There, Heinsman became fascinated with the amazing rescue of some 60 orphaned Jewish children having been captured by the Nazis to be transported to Auschwitz on October 30th,1942. From photographs of the children he found at the Museum, he set about in tracing any surviving orphans. Over a period of eight months starting his research in May 2020, the intrepid investigator  reveals “I located five children in the photo who are still alive. The other six who participated in the Zoom reunion were from this orphanage but do not appear in the photo.”

All had been snatched at the eleventh hour from certain death.

The last ‘child’ he found was Reizel Warman, today Roni Wolf from Ra’anana, the only one living in Israel.

Dinner Time. Roni is bowing her head on the left during meal time at the orphanage.

On Sunday night, the 17th of January, the young law student welcomed the eleven Holocaust survivors on Zoom who last saw each other over seven decades earlier. Most of them today are living in the USA. Each of the former ‘children’ re-introduced themselves as ‘adults’ and told their life’s story. Each were truly indebted to Reinier who reveals he is unsure what drove him to tackle with such passion such a deep study of this magnitude that will soon appear in his soon to be published book, Jewish Orphans from Belgium in the Holocaust-Testimonies.
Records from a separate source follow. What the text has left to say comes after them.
/-- R184, R185, R208, R211: a Medlar AMO or CAS that translates, with every earlier store performed and nothing combined,
asks its home for one atomic, CAS with its new value from B and its expected one from D, and keeps a pending load for D; RED
enters the store buffer while it has room. -/
def Obligations.MedlarAtomicsIssue : Prop :=
  (∀ (c w off : Nat) (x : Xl) (s : State), MedlarIssues .amo c w s →
    MedlarMemRegs (atomicFieldsOk false true (mFields w) && (mFields w).opf != 9) (accessKinds false false (mFields w))
      (mFields w) →
    tryAccess s (medlarCtx (medlarOf s c)) needRW (accessBytes (mFields w).width) true
      (medlarAddr (mFields w) (medlarOf s c)) = .ok x → x.target = .memory off →
    (medlarOf s c).sb = [] → (medlarOf s c).comb = [] →
    ∃ t l r, exec (.amo (.medlar c) w) s = .next t ∧ (medlarOf t c).loads = (medlarOf s c).loads ++ [l] ∧
      l.dest = .g (mFields w).d ∧ t.reqs.find s.nextReq = some r ∧ r.kind = .atomic (mFields w).opf (mFields w).width ∧
      r.xl = x ∧ r.load = l.id ∧ r.src = .medlar c ∧
      r.lanes.map (fun a => (a.pos, a.n, a.val)) = [(medlarAddr (mFields w) (medlarOf s c) % 128, accessBytes (mFields w).width,
        gReg (medlarOf s c) (mFields w).d % 2 ^ (8 * accessBytes (mFields w).width))] ∧
      (medlarOf t c).pc = (medlarOf s c).pc + BitVec.ofNat 64 (wsize w) ∧ t.mem = s.mem) ∧
  (∀ (c w off : Nat) (x : Xl) (s : State), MedlarIssues .cas c w s →
    MedlarMemRegs (casOk false (mFields w)) { accessKinds false false (mFields w) with b := .sc } (mFields w) →
    tryAccess s (medlarCtx (medlarOf s c)) needRW (accessBytes (mFields w).width) true
      (medlarAddr (mFields w) (medlarOf s c)) = .ok x → x.target = .memory off →
    (medlarOf s c).sb = [] → (medlarOf s c).comb = [] →
    ∃ t l r, exec (.cas (.medlar c) w) s = .next t ∧ (medlarOf t c).loads = (medlarOf s c).loads ++ [l] ∧
      l.dest = .g (mFields w).d ∧ t.reqs.find s.nextReq = some r ∧ r.kind = .atomic 9 (mFields w).width ∧ r.xl = x ∧
      r.load = l.id ∧ r.lanes.map (fun a => (a.val, a.cmp)) =
        [(gReg (medlarOf s c) (mFields w).b % 2 ^ (8 * accessBytes (mFields w).width),
          gReg (medlarOf s c) (mFields w).d % 2 ^ (8 * accessBytes (mFields w).width))] ∧
      (medlarOf t c).pc = (medlarOf s c).pc + BitVec.ofNat 64 (wsize w) ∧ t.mem = s.mem) ∧
  (∀ (c w : Nat) (x : Xl) (s : State), MedlarIssues .red c w s →
    MedlarMemRegs (atomicFieldsOk false false (mFields w)) (accessKinds false false (mFields w)) (mFields w) →
    tryAccess s (medlarCtx (medlarOf s c)) needW (accessBytes (mFields w).width) true
      (medlarAddr (mFields w) (medlarOf s c)) = .ok x → (medlarOf s c).sb.length < 64 →
    ∃ t e, exec (.red (.medlar c) w) s = .next t ∧ (medlarOf t c).sb = (medlarOf s c).sb ++ [e] ∧
      e.reduce = some ((mFields w).opf, (mFields w).width) ∧ e.xl = x ∧
      e.val = gReg (medlarOf s c) (mFields w).d % 2 ^ (8 * accessBytes (mFields w).width) ∧
      (medlarOf t c).pc = (medlarOf s c).pc + BitVec.ofNat 64 (wsize w) ∧ t = { s with medlars := t.medlars })

/-- R153, R154, R181, R191, R199, R206, R290: what comes back, while no link on its way is stalled. A served read or atomic
ends a load of one part and writes its register; a write's acknowledgement ends its request, and an abandoned one is kept for
FENCE.SYS; a refused write is reported to its core or group imprecisely, a Medlar core holding the report in RUNTIME mode,
behind a pending load or in FENCE.SYS, and taking it in APP mode; a group's request refused for its generation goes out again
under its new translation, or is refused where it has none. -/
def Obligations.RequestsComeBack : Prop :=
  (∀ (id c reg : Nat) (r : Req) (a : LaneAcc) (l : PendLoad) (s : State), s.reqs.find id = some r → r.src = .medlar c →
    r.kind.returns = true → r.st = .served → answerOpen s r = true → r.lanes = [a] → a.shift = 0 →
    (medlarOf s c).loads = [l] → l.id = r.load → l.left = 1 → l.poison = false → l.bad = [] → l.got = ⟨[]⟩ →
    l.dest = .g reg → (medlarOf s c).held = [] →
    ∃ t, exec (.loadReturn id) s = .next t ∧ t.reqs.find id = none ∧
      (medlarOf t c).g.get 0#64 reg =
        BitVec.ofNat 64 (widen l.width l.sx (if r.kind = .read then withHeld a.n a.cmp a.val a.res else a.res)) ∧
      (∀ i, i ≠ reg → gReg (medlarOf t c) i = gReg (medlarOf s c) i) ∧
      (medlarOf t c).loads = [] ∧ (medlarOf t c).pc = (medlarOf s c).pc ∧
      (∀ d, d ≠ c → medlarOf t d = medlarOf s d) ∧ t.mem = s.mem) ∧
  (∀ (id g : Nat) (r : Req) (x : Group) (l : PendLoad) (s : State), s.reqs.find id = some r → r.src = .group g →
    r.kind.returns = true → r.st = .served → answerOpen s r = true → groupOf s g = some x →
    x.loads.find? (·.id == r.load) = some l → l.left = 1 → l.bad = [] →
    ∃ t y, exec (.loadReturn id) s = .next t ∧ t.reqs.find id = none ∧ groupOf t g = some y ∧
      y.arch = applyLoad { l with got := r.lanes.foldl (fun m a => m.put a.lane a.res) l.got, left := 0 } x.arch ∧
      (∀ m, m ∈ y.loads → m.id ≠ l.id) ∧ y.faults = x.faults ∧ t.mem = s.mem) ∧
  (∀ (id : Nat) (r : Req) (s : State), s.reqs.find id = some r → r.kind.returns = false → r.st = .served →
    answerOpen s r = true →
    ∃ t, exec (.writeAck id) s = .next t ∧ t.reqs.find id = none ∧ (∀ i, i ≠ id → t.reqs.find i = s.reqs.find i) ∧
      t = { s with reqs := t.reqs }) ∧
  (∀ (id c : Nat) (r : Req) (f : RemoteFail) (s : State), s.reqs.find id = some r → r.kind.returns = false →
    r.st = .remoteFailed f → answerOpen s r = true → r.src = .medlar c →
    ∃ t, exec (.writeAck id) s = .next t ∧ t.reqs.find id = none ∧
      (medlarOf t c).abandoned = (medlarOf s c).abandoned ++ [f] ∧ t = { s with reqs := t.reqs, medlars := t.medlars }) ∧
  (∀ (id g : Nat) (r : Req) (x : Group) (f : RemoteFail) (s : State), s.reqs.find id = some r → r.kind.returns = false →
    r.st = .remoteFailed f → answerOpen s r = true → r.src = .group g → groupOf s g = some x →
    ∃ t y, exec (.writeAck id) s = .next t ∧ t.reqs.find id = none ∧ groupOf t g = some y ∧
      y = { x with abandoned := x.abandoned ++ [f] } ∧ t = { s with reqs := t.reqs, grp := t.grp }) ∧
  (∀ (id c : Nat) (r : Req) (e : Cause) (s : State), s.reqs.find id = some r → r.kind.returns = false →
    ((r.st = .denied ∧ e = .domainDenied) ∨ (r.st = .refaulted ∧ e = .segmentFault)) → answerOpen s r = true →
    r.src = .medlar c →
    ∃ t, exec (.impreciseReport id) s = .next t ∧ t.mem = s.mem ∧
      (((medlarOf s c).runtime = true ∨ (medlarOf s c).loads ≠ [] ∨ (medlarOf s c).sysWait.isSome = true) →
        (medlarOf t c).held = (medlarOf s c).held ++ [{ cause := e, va := r.va }] ∧
        (medlarOf t c).pc = (medlarOf s c).pc ∧ t.reqs.find id = none) ∧
      ((medlarOf s c).runtime = false → (medlarOf s c).loads = [] → (medlarOf s c).sysWait = none →
        (medlarOf s c).held = [] → (medlarOf t c).runtime = true ∧ (medlarOf t c).trapPc = (medlarOf s c).pc ∧
        (medlarOf t c).pc = (medlarOf s c).trapVec ∧ (medlarOf t c).trapAddr = BitVec.ofNat 64 r.va ∧
        (medlarOf t c).trapCause = BitVec.ofNat 64 (causeCode e + 256))) ∧
  (∀ (id g : Nat) (r : Req) (e : Cause) (x : Group) (s : State), s.reqs.find id = some r → r.kind.returns = false →
    ((r.st = .denied ∧ e = .domainDenied) ∨ (r.st = .refaulted ∧ e = .segmentFault)) → answerOpen s r = true →
    r.src = .group g → groupOf s g = some x → x.place = .resident →
    ∃ t y f, exec (.impreciseReport id) s = .next t ∧ t.reqs.find id = none ∧ groupOf t g = some y ∧
      y.faults = x.faults ++ [f] ∧ f.imprecise = true ∧ f.cause = e ∧ y.arch = x.arch ∧ t.mem = s.mem) ∧
  (∀ (id g line : Nat) (r : Req) (x : Xl) (s : State), s.reqs.find id = some r → r.st = .stale → r.src = .group g →
    retranslate s r.xl.ctx r.va (kindNeed r.kind) = .ok x → regionFits r x = true → lineOf x = some line →
    ∃ t, exec (.requestRetranslate id) s = .next t ∧ t.reqs.find id = some { r with xl := x, st := .issued } ∧
      (∀ i, i ≠ id → t.reqs.find i = s.reqs.find i) ∧ t = { s with reqs := t.reqs }) ∧
  (∀ (id seg : Nat) (r : Req) (s : State), s.reqs.find id = some r → r.st = .stale →
    retranslate s r.xl.ctx r.va (kindNeed r.kind) = .fault seg →
    ∃ t, exec (.requestRetranslate id) s = .next t ∧ t.reqs.find id = some { r with st := .refaulted } ∧
      (∀ i, i ≠ id → t.reqs.find i = s.reqs.find i) ∧ OnlyRecords { s with reqs := t.reqs } t)
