-- ==== Sys2Proof/Laws/State.lean ====
section
/-! SUPPORT. What each update of State leaves: one lemma for each update and each field it does not touch. -/

namespace Sys2Proof.Machine

@[simp] theorem takeFree_board (s : State) : (takeFree s).2.board = s.board := rfl
@[simp] theorem takeFree_part (s : State) : (takeFree s).2.part = s.part := rfl
@[simp] theorem takeFree_dict (s : State) : (takeFree s).2.dict = s.dict := rfl
@[simp] theorem takeFree_hdp (s : State) : (takeFree s).2.hdp = s.hdp := rfl
@[simp] theorem takeFree_mgmt (s : State) : (takeFree s).2.mgmt = s.mgmt := rfl
@[simp] theorem takeFree_ev (s : State) : (takeFree s).2.ev = s.ev := rfl
@[simp] theorem takeFree_snap (s : State) : (takeFree s).2.snap = s.snap := rfl
@[simp] theorem takeFree_time (s : State) : (takeFree s).2.time = s.time := rfl
@[simp] theorem takeFree_boot (s : State) : (takeFree s).2.boot = s.boot := rfl
@[simp] theorem takeFree_pkg (s : State) : (takeFree s).2.pkg = s.pkg := rfl
@[simp] theorem takeFree_diesHeld (s : State) : (takeFree s).2.diesHeld = s.diesHeld := rfl
@[simp] theorem takeFree_settFail (s : State) : (takeFree s).2.settFail = s.settFail := rfl
@[simp] theorem takeFree_settStalled (s : State) : (takeFree s).2.settStalled = s.settStalled := rfl
@[simp] theorem takeFree_mem (s : State) : (takeFree s).2.mem = s.mem := rfl
@[simp] theorem takeFree_xlat (s : State) : (takeFree s).2.xlat = s.xlat := rfl
@[simp] theorem takeFree_reqs (s : State) : (takeFree s).2.reqs = s.reqs := rfl
@[simp] theorem takeFree_nextReq (s : State) : (takeFree s).2.nextReq = s.nextReq := rfl
@[simp] theorem takeFree_medlars (s : State) : (takeFree s).2.medlars = s.medlars := rfl
@[simp] theorem takeFree_coh (s : State) : (takeFree s).2.coh = s.coh := rfl
@[simp] theorem takeFree_grp (s : State) : (takeFree s).2.grp = s.grp := rfl
@[simp] theorem takeFree_faces (s : State) : (takeFree s).2.faces = s.faces := rfl
@[simp] theorem takeFree_brambles (s : State) : (takeFree s).2.brambles = s.brambles := rfl
@[simp] theorem takeFree_engines (s : State) : (takeFree s).2.engines = s.engines := rfl
@[simp] theorem takeFree_hauls (s : State) : (takeFree s).2.hauls = s.hauls := rfl
@[simp] theorem takeFree_press (s : State) : (takeFree s).2.press = s.press := rfl
@[simp] theorem takeFree_queues (s : State) : (takeFree s).2.queues = s.queues := rfl
@[simp] theorem takeFree_jobs (s : State) : (takeFree s).2.jobs = s.jobs := rfl
@[simp] theorem takeFree_faultq (s : State) : (takeFree s).2.faultq = s.faultq := rfl
@[simp] theorem takeFree_links (s : State) : (takeFree s).2.links = s.links := rfl
@[simp] theorem takeFree_weigh (s : State) : (takeFree s).2.weigh = s.weigh := rfl
@[simp] theorem takeFree_out (s : State) : (takeFree s).2.out = s.out := rfl
@[simp] theorem takeFree_pending (s : State) : (takeFree s).2.pending = s.pending := rfl

@[simp] theorem atLeast_board (t : Nat) (s : State) : (atLeast t s).board = s.board := rfl
@[simp] theorem atLeast_part (t : Nat) (s : State) : (atLeast t s).part = s.part := rfl
@[simp] theorem atLeast_dict (t : Nat) (s : State) : (atLeast t s).dict = s.dict := rfl
@[simp] theorem atLeast_hdp (t : Nat) (s : State) : (atLeast t s).hdp = s.hdp := rfl
@[simp] theorem atLeast_mgmt (t : Nat) (s : State) : (atLeast t s).mgmt = s.mgmt := rfl
@[simp] theorem atLeast_ev (t : Nat) (s : State) : (atLeast t s).ev = s.ev := rfl
@[simp] theorem atLeast_snap (t : Nat) (s : State) : (atLeast t s).snap = s.snap := rfl
@[simp] theorem atLeast_boot (t : Nat) (s : State) : (atLeast t s).boot = s.boot := rfl
@[simp] theorem atLeast_pkg (t : Nat) (s : State) : (atLeast t s).pkg = s.pkg := rfl
@[simp] theorem atLeast_diesHeld (t : Nat) (s : State) : (atLeast t s).diesHeld = s.diesHeld := rfl
@[simp] theorem atLeast_settFail (t : Nat) (s : State) : (atLeast t s).settFail = s.settFail := rfl
@[simp] theorem atLeast_settStalled (t : Nat) (s : State) : (atLeast t s).settStalled = s.settStalled := rfl
@[simp] theorem atLeast_mem (t : Nat) (s : State) : (atLeast t s).mem = s.mem := rfl
@[simp] theorem atLeast_xlat (t : Nat) (s : State) : (atLeast t s).xlat = s.xlat := rfl
@[simp] theorem atLeast_reqs (t : Nat) (s : State) : (atLeast t s).reqs = s.reqs := rfl
@[simp] theorem atLeast_nextReq (t : Nat) (s : State) : (atLeast t s).nextReq = s.nextReq := rfl
@[simp] theorem atLeast_medlars (t : Nat) (s : State) : (atLeast t s).medlars = s.medlars := rfl
@[simp] theorem atLeast_coh (t : Nat) (s : State) : (atLeast t s).coh = s.coh := rfl
@[simp] theorem atLeast_grp (t : Nat) (s : State) : (atLeast t s).grp = s.grp := rfl
@[simp] theorem atLeast_faces (t : Nat) (s : State) : (atLeast t s).faces = s.faces := rfl
@[simp] theorem atLeast_brambles (t : Nat) (s : State) : (atLeast t s).brambles = s.brambles := rfl
@[simp] theorem atLeast_engines (t : Nat) (s : State) : (atLeast t s).engines = s.engines := rfl
@[simp] theorem atLeast_hauls (t : Nat) (s : State) : (atLeast t s).hauls = s.hauls := rfl
@[simp] theorem atLeast_press (t : Nat) (s : State) : (atLeast t s).press = s.press := rfl
@[simp] theorem atLeast_queues (t : Nat) (s : State) : (atLeast t s).queues = s.queues := rfl
@[simp] theorem atLeast_jobs (t : Nat) (s : State) : (atLeast t s).jobs = s.jobs := rfl
@[simp] theorem atLeast_faultq (t : Nat) (s : State) : (atLeast t s).faultq = s.faultq := rfl
@[simp] theorem atLeast_links (t : Nat) (s : State) : (atLeast t s).links = s.links := rfl
@[simp] theorem atLeast_weigh (t : Nat) (s : State) : (atLeast t s).weigh = s.weigh := rfl
@[simp] theorem atLeast_out (t : Nat) (s : State) : (atLeast t s).out = s.out := rfl
@[simp] theorem atLeast_freeN (t : Nat) (s : State) : (atLeast t s).freeN = s.freeN := rfl
@[simp] theorem atLeast_pending (t : Nat) (s : State) : (atLeast t s).pending = s.pending := rfl
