theorem of_press (h : t.press.colls = s.press.colls) (hout : ∀ m, m ∈ s.out → m ∈ t.out) : Tells key s t :=
  ⟨fun c hc => ⟨c, by rw [h]; exact hc, .refl c⟩, hout⟩

end Tells

theorem foldl_tells {α : Type} {key : Nat} {f : State → α → State} (h : ∀ t x, Tells key t (f t x)) (l : List α) (s : State) :
    Tells key s (l.foldl f s) := foldl_keeps (Tells key s) f (fun t x ht => ht.trans (h t x)) l s (.refl key s)

theorem send_tells (key : Nat) (m : OutMsg) (s : State) : Tells key s (send m s) :=
  .of_press rfl fun _ h => List.mem_append_left _ h

theorem setColl_tells {key : Nat} {c d : Coll} {s : State} (hc : s.press.colls.find key = some c) (h : c.SameTask d) :
    Tells key s (setColl key d s) where
  task c' hc' := by
    cases hc.symm.trans hc'
    exact ⟨d, Tab.find_put_self .., h⟩
  out _ hm := hm

theorem addOut_press (key : Nat) (o : Status) (s : State) : (addOut key o s).press = s.press ∧ (addOut key o s).out = s.out :=
  ⟨press_of_offJobs (addOut_offJobs ..), out_of_offJobs (addOut_offJobs ..)⟩

/-- A collective that has ended. -/
def Coll.over (c : Coll) : Coll := { c with ended := true, plan := [], expect := [], relay := [], pieces := [], fault := none }

theorem foldl_send_press {α : Type} (f : State → α → OutMsg) (l : List α) (s : State) :
    (l.foldl (fun t x => send (f t x) t) s).press = s.press :=
  foldl_frame State.press (fun t x => send (f t x) t) (fun _ _ => rfl) l s

/-- What is sent to every peer is sent. -/
theorem mem_out_foldl_send {α : Type} (f : State → α → OutMsg) (P : α → OutMsg → Prop) (hf : ∀ t x, P x (f t x)) (l : List α)
    (s : State) : ∀ x ∈ l, ∃ m ∈ (l.foldl (fun t x => send (f t x) t) s).out, P x m := by
  induction l generalizing s with
  | nil => simp
  | cons y l ih =>
    intro x hx
    rcases List.mem_cons.1 hx with rfl | hx
    · have htells : Tells 0 (send (f s x) s) (l.foldl (fun t x => send (f t x) t) (send (f s x) s)) :=
        foldl_tells (fun _ _ => send_tells ..) l _
      exact ⟨f s x, htells.out _ (List.mem_append_right _ List.mem_cons_self), hf s x⟩
    · exact ih _ x hx

/-- How a collective ends. -/
theorem endColl_spec {key : Nat} {o : Status} {notice : Bool} {c : Coll} {s : State} (hc : s.press.colls.find key = some c) :
    (endColl key o notice s).press.colls.find key = some c.over ∧ (∀ m, m ∈ s.out → m ∈ (endColl key o notice s).out) ∧
    (notice = false → (endColl key o notice s).out = s.out) ∧
    (notice = true → ∀ p, p ∈ c.peers → ∃ dom, OutMsg.collAbort (connOfRank c p) dom (pId c.raw) ∈ (endColl key o notice s).out) := by
  simp only [endColl, hc]
  obtain ⟨hpress, hout⟩ := addOut_press key o (setColl key c.over s)
  have hfind : (addOut key o (setColl key c.over s)).press.colls.find key = some c.over := by
    rw [hpress]
    exact Tab.find_put_self ..
  cases notice with
  | false => exact ⟨hfind, fun m hm => by rw [← Coll.over]; exact hout ▸ hm, fun _ => hout, fun h => absurd h Bool.false_ne_true⟩
  | true =>
    have htells := foldl_tells (key := key) (f := fun t r => send (.collAbort (connOfRank c r) (memberDomain t c r) (pId c.raw)) t)
      (fun _ _ => send_tells ..) c.peers (addOut key o (setColl key c.over s))
    refine ⟨?_, fun m hm => htells.out m (hout ▸ hm), fun h => absurd h.symm Bool.false_ne_true, fun _ p hp => ?_⟩
    · rw [if_pos rfl, foldl_send_press]
      exact hfind
    · obtain ⟨m, hm, dom, rfl⟩ := mem_out_foldl_send (fun t r => .collAbort (connOfRank c r) (memberDomain t c r) (pId c.raw))
        (fun r m => ∃ dom, m = .collAbort (connOfRank c r) dom (pId c.raw)) (fun _ _ => ⟨_, rfl⟩) c.peers
        (addOut key o (setColl key c.over s)) p hp
      exact ⟨dom, hm⟩

theorem endColl_tells {key : Nat} {o : Status} {notice : Bool} {s : State} : Tells key s (endColl key o notice s) where
  task c hc := ⟨c.over, (endColl_spec hc).1, rfl, rfl, rfl, rfl, rfl⟩
  out := by
    cases hc : s.press.colls.find key with
    | none => simp [endColl, hc]
    | some c => exact (endColl_spec hc).2.1

/-- When the ready messages leave, a collective is as it was but for that. -/
theorem sendReady_spec {key : Nat} {c : Coll} {s : State} (hc : s.press.colls.find key = some c) :
    ∃ b, (sendReady key s).press.colls.find key = some { c with readySent := b } ∧ ∀ m, m ∈ s.out → m ∈ (sendReady key s).out := by
  simp only [sendReady, hc]
  split
  · have htells := foldl_tells (key := key) (f := fun t r => send (.collReady (connOfRank c r) (memberDomain t c r) (pId c.raw)) t)
      (fun _ _ => send_tells ..) c.peers (setColl key { c with readySent := true } s)
    refine ⟨true, ?_, htells.out⟩
    rw [foldl_send_press]
    exact Tab.find_put_self ..
  · exact ⟨c.readySent, hc, fun _ h => h⟩

theorem sendReady_tells (key : Nat) (s : State) : Tells key s (sendReady key s) where
  task c hc := by
    obtain ⟨b, hd, -⟩ := sendReady_spec hc
    exact ⟨_, hd, rfl, rfl, rfl, rfl, rfl⟩
  out := by
    cases hc : s.press.colls.find key with
    | none => simp [sendReady, hc]
    | some c =>
      obtain ⟨-, -, hout⟩ := sendReady_spec hc
      exact hout

/-- A parameter message that agrees is taken; one that differs ends its collective. -/
theorem takeParams_spec {key r : Nat} {m : CollParams} {c : Coll} {s : State} (hc : s.press.colls.find key = some c)
    (he : c.ended = false) (hr : c.peers.contains r = true) :
    ∃ d, (takeParams key r m s).press.colls.find key = some d ∧
      (sameParams m (ownParams c s r) = true → r ∈ d.paramsFrom ∧ d.ended = false) ∧
      (sameParams m (ownParams c s r) = false → d.ended = true) := by
  have hgo : ¬(c.ended || !c.peers.contains r) = true := by rw [he, hr]; decide
  simp only [takeParams, hc]
  rw [if_neg hgo]
  cases hsame : sameParams m (ownParams c s r) with
  | true =>
    obtain ⟨b, hd, -⟩ := sendReady_spec (s := setColl key { c with paramsFrom := insertNew r c.paramsFrom
                                                                   heard := c.heard.put r s.time.now } s) (Tab.find_put_self ..)
    refine ⟨_, hd, fun _ => ⟨?_, he⟩, fun h => absurd h.symm Bool.false_ne_true⟩
    simp only [insertNew]
    split
    next hin => simpa using hin
    · exact List.mem_append_right _ List.mem_cons_self
  | false => exact ⟨c.over, (endColl_spec hc).1, fun h => absurd h Bool.false_ne_true, fun _ => rfl⟩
Born to a Jewish mother and Christian father, Heinsman has never even visited Israel.

When Roni’s parents were herded onto the train for Auschwitz, they departed not from Antwerp but Brussels, where they had been  in hiding on Rue des Fleuristes. They had shortly before moved to the Belgium capital, “because it had a smaller Jewish population and they thought they could blend in and escape attention,” explains Roni. This proved to be true only temporary. Soon the roundups began in Brussels, and only days before the German’s came, Roni’s parents  Zalman and Malka, took their two baby daughters to their non-Jewish neighbours. Roni would later learn that her mother was murdered on the first day she arrived in Auschwitz; her father would succumb later from illness. “We only spent a few days with this family, who were terrified of the danger we placed them in. They then took us to Wezembeek, an orphanage for abandoned children outside Brussels.”

For a while, the children were safe.  

Wezembeek Children. Roni is in the front row second from the left with the white hood.

Explains Roni:

The orphanage was protected property as part of an understanding reached when Belgium capitulated in 1940, that the Nation’s children would not be harmed. This was insisted upon by the Queen. The Nazis adhered to this policy until one day in 1942, the trains bound for Auschwitz fell short of their quota. Precise by nature, the Germans would not countenance empty coaches. And if they could not meet their quota with adults, they knew where to find last minute substitutes the children at Wezembeek.”

Roni, who was 2-years-old at the time and her older sister Regina were amongst those herded onto the trucks and driven to the station. Luckily, the orphanage was run by a cool head in Madame Marie Blum!

The Wezembeek Orphanage where Roni and her older sister Regina Warman spent four years following their parents deportation to Auschwitz.

Marie had been assigned the post of manager of the Wezembeek Home when she was only 26 years old. On Friday afternoon the 30th of October 1942  – less than two months after Roni and Regina arrived at the home – the SS raided Wezembeek. As related by Marie later, the SS headed by a Dr. Holm, burst in with their firearms in their hands screaming and shouting orders. “Their aim was to frighten all into immediate obedience.” The men rushed into Madame Marie office and started ripping up the wires to the phone, breaking all telephonic contact with the outside world. Two staff members, Julia and Livine Kumps, were washing the corridor at the time.

The Wezembeek staff and boarders.

Dr Holm barked at Marie, “Are these two women Jewish?”

No,” replied Madame Marie, “they are outsiders employed on an hourly basis.”

Pay and get rid of them,” ordered an impatient Holm.

The Germans wanted little interference with what they were doing. After all, they were reneging on the deal with the Belgian royalty not to harm the country’s children!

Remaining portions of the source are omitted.